HOW TO COMPLETE THIS TASK - Of all the entries below, only the lines from the one with "byte 0xC5, payload" up to and including the one with "hostLegacySize (p : Word32)" are to be duplicated exactly.

INFORMATION GIVEN -
-- ==== Sys2Proof/Syntax.lean ====
section
/-! DEFINITION. The operations of the block and the commands of its host front-end: one constructor per row of
spec/opcode_table.json (spec/30_encoding.md R81, R83, R92). -/

namespace Sys2Proof

/-- The block's operations and the host commands. A field holds the operand as the encoding gives it; which values are
legal is `Instr.wellFormed`. The seven (illegal) rows keep the 44 bits below OP, so that no bit of the word is lost. -/
inductive Instr
  /-- OP 0x1: write `v` to configuration register `r` (40 R110). -/
  | cfgwr (r : BitVec 8) (v : Word32)
  /-- OP 0x2: start a capture (40 R111). -/
  | arm
  /-- OP 0x3: halt a capture or a transmission (40 R114). -/
  | abort
  /-- OP 0x4: one sampling-clock period with pin snapshot `g` (41 R141). -/
  | tick (g : Word32)
  /-- OP 0x5: service the capture-complete notification (40 R115). -/
  | cirq
  /-- OP 0x6: service the trigger-detected notification (40 R116). -/
  | tirq
  /-- OP 0x7: read logical sample `i` (42 R176). -/
  | read (i : Word32)
  /-- OP 0x8: begin a transmission (42 R178). -/
  | txstart
  /-- OP 0x9: emit one unit, or abandon the transmission if `c` (42 R179). -/
  | txunit (c : Bool)
  /-- OP 0x0: an illegal operation word (30 R83). -/
  | illegal0 (rest : BitVec 44)
  /-- OP 0xA: an illegal operation word (30 R83). -/
  | illegalA (rest : BitVec 44)
  /-- OP 0xB: an illegal operation word (30 R83). -/
  | illegalB (rest : BitVec 44)
  /-- OP 0xC: an illegal operation word (30 R83). -/
  | illegalC (rest : BitVec 44)
  /-- OP 0xD: an illegal operation word (30 R83). -/
  | illegalD (rest : BitVec 44)
  /-- OP 0xE: an illegal operation word (30 R83). -/
  | illegalE (rest : BitVec 44)
  /-- OP 0xF: an illegal operation word (30 R83). -/
  | illegalF (rest : BitVec 44)
  /-- Host byte 0x00 (48 R213). -/
  | hostReset
  /-- Host byte 0x01 (48 R214). -/
  | hostRun
  /-- Host byte 0x02 (48 R215). -/
  | hostSendId
  /-- Host byte 0x04 (48 R216). -/
  | hostSendMetadata
  /-- Host byte 0xC0, payload `p` (48 R217). -/
  | hostTrigMask0 (p : Word32)
  /-- Host byte 0xC1, payload `p` (48 R218). -/
  | hostTrigValues0 (p : Word32)
  /-- Host byte 0xC2, payload `p` (48 R219). -/
  | hostTrigConfig0 (p : Word32)
  /-- Host byte 0xC4, payload `p` (48 R217). -/
  | hostTrigMask1 (p : Word32)
  /-- Host byte 0xC5, payload `p` (48 R218). -/
  | hostTrigValues1 (p : Word32)
  /-- Host byte 0xC6, payload `p` (48 R219). -/
  | hostTrigConfig1 (p : Word32)
  /-- Host byte 0xC8, payload `p` (48 R217). -/
  | hostTrigMask2 (p : Word32)
  /-- Host byte 0xC9, payload `p` (48 R218). -/
  | hostTrigValues2 (p : Word32)
  /-- Host byte 0xCA, payload `p` (48 R219). -/
  | hostTrigConfig2 (p : Word32)
  /-- Host byte 0xCC, payload `p` (48 R217). -/
  | hostTrigMask3 (p : Word32)
  /-- Host byte 0xCD, payload `p` (48 R218). -/
  | hostTrigValues3 (p : Word32)
  /-- Host byte 0xCE, payload `p` (48 R219). -/
  | hostTrigConfig3 (p : Word32)
  /-- Host byte 0x80, payload `p` (48 R220). -/
  | hostDivisor (p : Word32)
  /-- Host byte 0x81, payload `p` (48 R221; 30 R96). -/
  | hostLegacySize (p : Word32)
  /-- Host byte 0x82, payload `p` (48 R222; 30 R95). -/
  | hostFlags (p : Word32)
  /-- Host byte 0x83, payload `p` (48 R223). -/
  | hostTotalSamples (p : Word32)
  /-- Host byte 0x84, payload `p` (48 R224). -/
  | hostPreTrigger (p : Word32)
  /-- Any other host byte `b` (48 R225). -/
  | hostOther (b : Byte)
  deriving DecidableEq, Repr

/-- Who presents an operation (00 R6; 30 R81). The host's command bytes are read by the main sequence (48 R212). -/
inductive Agent
  | sampler | completionService | triggerService | main
  deriving DecidableEq, Repr

end Sys2Proof
end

THE ANSWER -
  /-- Host byte 0xC5, payload `p` (48 R218). -/
  | hostTrigValues1 (p : Word32)
  /-- Host byte 0xC6, payload `p` (48 R219). -/
  | hostTrigConfig1 (p : Word32)
  /-- Host byte 0xC8, payload `p` (48 R217). -/
  | hostTrigMask2 (p : Word32)
  /-- Host byte 0xC9, payload `p` (48 R218). -/
  | hostTrigValues2 (p : Word32)
  /-- Host byte 0xCA, payload `p` (48 R219). -/
  | hostTrigConfig2 (p : Word32)
  /-- Host byte 0xCC, payload `p` (48 R217). -/
  | hostTrigMask3 (p : Word32)
  /-- Host byte 0xCD, payload `p` (48 R218). -/
  | hostTrigValues3 (p : Word32)
  /-- Host byte 0xCE, payload `p` (48 R219). -/
  | hostTrigConfig3 (p : Word32)
  /-- Host byte 0x80, payload `p` (48 R220). -/
  | hostDivisor (p : Word32)
  /-- Host byte 0x81, payload `p` (48 R221; 30 R96). -/
  | hostLegacySize (p : Word32)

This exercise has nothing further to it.